━━ Records shown ━━

-- ==== Sys2Proof/Machine/Flags.lean ====
section
/-! DEFINITION. Every flag computation of the spec (spec/10_state.md R29, R30; spec/40_step_cycle.md R104; spec/42_alu.md R144),
and the end of a step, which derives the flags (R105, R106). -/

namespace Sys2Proof.Machine

/-- The zero test of R29: `v == 0x00`. -/
def zeroTest (v : Byte) : Bool := v == 0x00

/-- The sign test of R29: `v[7]`. -/
def signTest (v : Byte) : Bool := v.getLsbD 7

/-- The overflow of an addition, R144: `(a[7] == b[7]) and (r[7] != a[7])`, where `r` is the sum. -/
def addOverflow (a b r : Byte) : Bool := (a.getLsbD 7 == b.getLsbD 7) && (r.getLsbD 7 != a.getLsbD 7)

/-- R104: `Z` and `N` from the value ACC will hold after the step. `OVF` is not part of this. -/
def deriveFlags (s : State) : State := { s with z := zeroTest s.acc, n := signTest s.acc }

/-- R105: a step that raised no fault applies its staged writes, with the flags derived, and sets `status <- Running`. -/
def commit (staged : State) : Result := .next { deriveFlags staged with status := .running }

/-- The end of a step from `s` whose writes are staged in `r` (R11, R105): on a fault none of them applies. -/
def finish (s : State) (r : Except Fault State) : Result :=
  match r with
  | .error k => takeFault k s
  | .ok staged => commit staged

end Sys2Proof.Machine
end

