-- ==== Sys2Proof/Machine/Fetch.lean ====
section
/-! DEFINITION. Fetching and decoding the instruction at the program counter (spec/40_step_cycle.md R101, R102, R106), and
placing an instruction where the next step fetches it. -/

namespace Sys2Proof.Machine

/-- `MemRead(seqAddr(pc, 1), 1)` of R101: the operand byte, or the fault its address raises. -/
def fetchOperand (s : State) : Except Fault Byte :=
  match seqAddr s.config s.pc 1 with
  | .error k => .error k
  | .ok p => .ok (s.mem.read p)

/-- Fetch and decode (R101, R102): the opcode at `pc`; the operand counts, and its fault is raised, for an F2 form alone. -/
def fetch (s : State) : Except Fault Instr :=
  decodeWith s.config.opcodeMap (s.mem.read s.pc) (fetchOperand s)

/-- The two bytes of a table word stored at `pc` and at the address the operand is fetched from, where there is one. -/
def placeWord (s : State) (nbits w : Nat) : State :=
  let b := tableWordBytes nbits w
  let m := s.mem.write s.pc b.1
  match seqAddr s.config s.pc 1 with
  | .error _ => { s with mem := m }
  | .ok p => { s with mem := m.write p b.2 }

end Sys2Proof.Machine
end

━━━

• Task item:
Make an exact copy of all the entries above.

• Exercise answer:
-- ==== Sys2Proof/Machine/Flags.lean ====
section
/-! DEFINITION. Every flag computation of the spec (spec/10_state.md R29, R30; spec/40_step_cycle.md R104; spec/42_alu.md R144),
and the end of a step, which derives the flags (R105, R106). -/

namespace Sys2Proof.Machine

/-- The zero test of R29: `v == 0x00`. -/
def zeroTest (v : Byte) : Bool := v == 0x00

/-- The sign test of R29: `v[7]`. -/
def signTest (v : Byte) : Bool := v.getLsbD 7

/-- The overflow of an addition, R144: `(a[7] == b[7]) and (r[7] != a[7])`, where `r` is the sum. -/
def addOverflow (a b r : Byte) : Bool := (a.getLsbD 7 == b.getLsbD 7) && (r.getLsbD 7 != a.getLsbD 7)

/-- R104: `Z` and `N` from the value ACC will hold after the step. `OVF` is not part of this. -/
def deriveFlags (s : State) : State := { s with z := zeroTest s.acc, n := signTest s.acc }

/-- R105: a step that raised no fault applies its staged writes, with the flags derived, and sets `status <- Running`. -/
def commit (staged : State) : Result := .next { deriveFlags staged with status := .running }

/-- The end of a step from `s` whose writes are staged in `r` (R11, R105): on a fault none of them applies. -/
def finish (s : State) (r : Except Fault State) : Result :=
  match r with
  | .error k => takeFault k s
  | .ok staged => commit staged

end Sys2Proof.Machine
end

-- ==== Sys2Proof/Machine/Fetch.lean ====
section
/-! DEFINITION. Fetching and decoding the instruction at the program counter (spec/40_step_cycle.md R101, R102, R106), and
placing an instruction where the next step fetches it. -/

namespace Sys2Proof.Machine

/-- `MemRead(seqAddr(pc, 1), 1)` of R101: the operand byte, or the fault its address raises. -/
def fetchOperand (s : State) : Except Fault Byte :=
  match seqAddr s.config s.pc 1 with
  | .error k => .error k
  | .ok p => .ok (s.mem.read p)

/-- Fetch and decode (R101, R102): the opcode at `pc`; the operand counts, and its fault is raised, for an F2 form alone. -/
def fetch (s : State) : Except Fault Instr :=
  decodeWith s.config.opcodeMap (s.mem.read s.pc) (fetchOperand s)

/-- The two bytes of a table word stored at `pc` and at the address the operand is fetched from, where there is one. -/
def placeWord (s : State) (nbits w : Nat) : State :=
  let b := tableWordBytes nbits w
  let m := s.mem.write s.pc b.1
  match seqAddr s.config s.pc 1 with
  | .error _ => { s with mem := m }
  | .ok p => { s with mem := m.write p b.2 }

end Sys2Proof.Machine
end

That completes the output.